China Auto Check: New tech race in a more open market
Updated 17:11, 24-Jul-2019
Germany will host the third Germany-China Automobile Congress in September, a widely watched event amid the current global trade uncertainties. The Chinese auto market continues to top the world's auto sales, especially for luxury cars. But, as the Chinese auto market embraces more foreign capital, where should global automakers look at first? CGTN's Xia Cheng reports.
A more open Chinese auto market, and a more divided one in terms of what consumers want. Electric vehicles are a focus. First, it's a priority for China to improve the environment. Second, it's part of China's drive to further open up its markets. Last year, China removed ownership caps for foreign carmakers' China ventures in EV and plug-in hybrids. Caps on commercial vehicle makers will ease in 2020 and by 2022 for the wider car market.
MINGYU GUAN, PARTNER McKINSEY & COMPANY "As you know, every OEM has its local partner, being SOEs or some of the private companies. I think the question is really what is the value add or what is the value they can continue getting from their local partners."
So far, besides a fully owned Shanghai factory by Tesla, most global auto brands have been continuing their partnership strategy. BMW is working with Tencent to open a computing center in China for self-driving cars. Toyota is planning to develop electric vehicles and batteries with Chinese EV giant BYD. And Beijing Auto just bought another 5% stake in Daimler, seeking joint efforts in new auto technologies. Are we going to see more to come?
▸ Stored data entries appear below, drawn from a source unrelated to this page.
-- ==== Sys2Proof/Laws/Configured.lean ====
section
/-! SUPPORT. The machine under any parameters: how DXYN and FX1E can end, where the step differs from this machine's, and the defaults. -/

namespace Sys2Proof.Machine

/-! ### The two instructions a parameter reaches -/

/-- `FX1E` under any parameters raises IndexOverflow, or completes with the sum in I and VF as `FX1E_SETS_VF` says. -/
theorem addIWith_cases (p : Config.Params) (x : RegIx) (s : State) :
    (p.iOverflow = .fault ∧ 0xFFFF < s.i.toNat + (s.getV x).toNat ∧
      addIWith p x s = .next (s.recordFault (.indexOverflow (s.i.toNat + (s.getV x).toNat)))) ∨
    ∃ v, addIWith p x s = .next { s with
      v := v, i := BitVec.ofNat 16 (s.i.toNat + (s.getV x).toNat), pc := s.pc + 2#16, lastStep := some (.advanced []) } := by
  unfold addIWith
  simp only []
  split
  · rename_i h; exact .inl ⟨h.1, h.2, rfl⟩
  · right
    by_cases h : p.fx1eSetsVF = true
    · exact ⟨_, by rw [if_pos h]; rfl⟩
    · exact ⟨s.v, by rw [if_neg h]; rfl⟩

/-- `DXYN` under any parameters raises AddressFault, or completes with the plane, VF and DIRTY written. -/
theorem drawWith_cases (p : Config.Params) (x y : RegIx) (n : Nibble) (s : State) :
    drawWith p x y n s = .next (s.recordFault (.addressFault (max s.i.toNat 0x1000))) ∨
    ∃ v fb, drawWith p x y n s = .next { s with
      v := v, fb := fb, dirty := true, pc := s.pc + 2#16, lastStep := some (.advanced []) } := by
  unfold drawWith
  simp only []
  rcases withBytesAtI_cases s n.toNat (finishNext (State.setV
      { s with fb := (paint s.fb (spritePixels (s.getV x) (s.getV y) 0 (bytesAtI s n.toNat))).1, dirty := true } vf
      (collisionFlag p (s.getV vf)
        (paint s.fb (spritePixels (s.getV x) (s.getV y) 0 (bytesAtI s n.toNat))).2))) with ⟨-, -, e⟩ | ⟨-, e⟩ <;> rw [e]
  · exact .inl rfl
  · exact .inr ⟨_, _, rfl⟩

/-! ### exec and step -/

/-- Apart from the two instructions, parameters change no meaning. -/
theorem execWith_cases (p : Config.Params) (i : Instr) (s : State) :
    execWith p i s = exec i s ∨ (∃ x y n, i = .drw x y n ∧ execWith p i s = drawWith p x y n s) ∨
    ∃ x, i = .addIVx x ∧ execWith p i s = addIWith p x s := by
  cases i with
  | drw x y n => exact .inr (.inl ⟨x, y, n, rfl, rfl⟩)
  | addIVx x => exact .inr (.inr ⟨x, rfl, rfl⟩)
  | _ => exact .inl rfl

/-- Under any parameters every instruction answers a next state. -/
theorem execWith_next (p : Config.Params) (i : Instr) (s : State) : ∃ t, execWith p i s = .next t := by
  rcases execWith_cases p i s with e | ⟨x, y, n, -, e⟩ | ⟨x, -, e⟩ <;> rw [e]
  · exact exec_next i s
  · rcases drawWith_cases p x y n s with e | ⟨v, fb, e⟩ <;> exact ⟨_, e⟩
  · rcases addIWith_cases p x s with ⟨-, -, e⟩ | ⟨v, e⟩ <;> exact ⟨_, e⟩

/-- All that a step can do under any parameters (R89). -/
theorem stepWith_cases {p : Config.Params} {s t : State} (h : stepWith p s = .next t) :
    s.Running ∧
    ((0xFFF < s.pc.toNat + 1 ∧ t = s.recordFault (.fetchFault s.pc)) ∨
     (∃ i u, s.NextIs i ∧ execWith p i s = .next u ∧ t = afterInstruction u) ∨
     (∃ w, fetch s = .ok w ∧ decode w = .error (.unknownOpcode w) ∧ t = tick (unknownOpcode s w))) :=
  stepBy_cases (execWith_next p) h

/-- The step runs the decoded instruction under the same parameters. -/
theorem stepWith_exec (p : Config.Params) {s : State} {i : Instr} (hr : s.Running) (hi : s.NextIs i) :
    stepWith p s = afterExec (execWith p i s) := stepBy_exec (execWith p) hr hi

/-! ### The defaults -/

@[simp] theorem execWith_default : execWith Config.params = exec := by
  funext i s; cases i <;> rfl

@[simp] theorem stepWith_default : stepWith Config.params = step := by
  funext s; unfold stepWith step; rw [execWith_default]

@[simp] theorem constructed_default : State.constructed Config.params = State.reset := by
  unfold State.constructed; rw [Memory.installFont_default]; rfl

/-- A reset of this machine starts from memory with nothing listed. -/
theorem hostReset_eq (rom : List Byte) (s : State) : hostReset rom s =
    if romWellFormed rom then
      .ok { State.reset with mem := Memory.writeList [] Config.programBase rom, draws := s.draws }
    else .error (.tooLong rom.length) := by
  unfold hostReset hostResetWith; rw [constructed_default]; rfl

/-! ### Construction and reset -/

@[simp] theorem constructed_read (p : Config.Params) (a : Nat) : (State.constructed p).mem.read a =
    if a < Config.fontSize then p.font.toList.getD a 0#8 else Memory.unlisted a :=
  Memory.read_installFont p.font [] a

theorem constructed_wf (p : Config.Params) : (State.constructed p).mem.wf = true := Memory.wf_installFont rfl

/-- What a reset answers under any parameters, from any state. -/
theorem hostResetWith_cases (p : Config.Params) (rom : List Byte) (s : State) :
    (rom.length ≤ 3584 ∧ hostResetWith p rom s = .ok { State.constructed p with
      mem := (State.constructed p).mem.writeList Config.programBase rom, draws := s.draws }) ∨
    (3584 < rom.length ∧ hostResetWith p rom s = .error (.tooLong rom.length)) := by
  unfold hostResetWith
  by_cases h : rom.length ≤ 3584
  · exact .inl ⟨h, if_pos (decide_eq_true h)⟩
  · exact .inr ⟨by omega, if_neg (by simpa [romWellFormed] using h)⟩

end Sys2Proof.Machine
end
MINGYU GUAN, PARTNER McKINSEY & COMPANY "In the past, I think, it was pretty much setting the plant. But you are also seeing that there's more and more move for those international players putting their research and development centers in China, really moving part of their technology and engineering team locally. So I think it's probably gonna be a good mix of very high-end technology, but you still want local partners to basically get into the manufacturing or basic operation side."
XIA CHENG BEIJING "Luxury car sales have stayed strong in China this year even as overall car sales have declined. We are talking about car buyers in top cities like Beijing, Shanghai and Guangzhou. That's where foreign brands shine. But that's not the case in much smaller cities, not even Wuhan, Nanjing or Chengdu, but those much lower tiers cities that you might've never heard of. They are the home turf for Chinese automakers. Those cities have just gone through a burst of housing bubble, because the local economies and spending power cannot support more home purchases. So when housing is down, will auto be next?"
MINGYU GUAN, PARTNER McKINSEY & COMPANY "I would say there's also a shift from the consumers about what cars they actually want. So to your point, I think some of the OEMs, if they originally focus on certain part of the market, probably do have to prepare themselves and say how or when is the migrating path in order to really not being falling behind the overall trend in the market."
Analysts believe that even entry-level cars can be lucrative in a weaker Chinese market, as long as those cars are geared with the right tech features. That's because they believe that Chinese car buyers are still trading-up. And we are likely to see more global automakers checking the low- or zero-emission, low price point, and high tech boxes when launching products and setting up factories in China. XC, CGTN, BEIJING.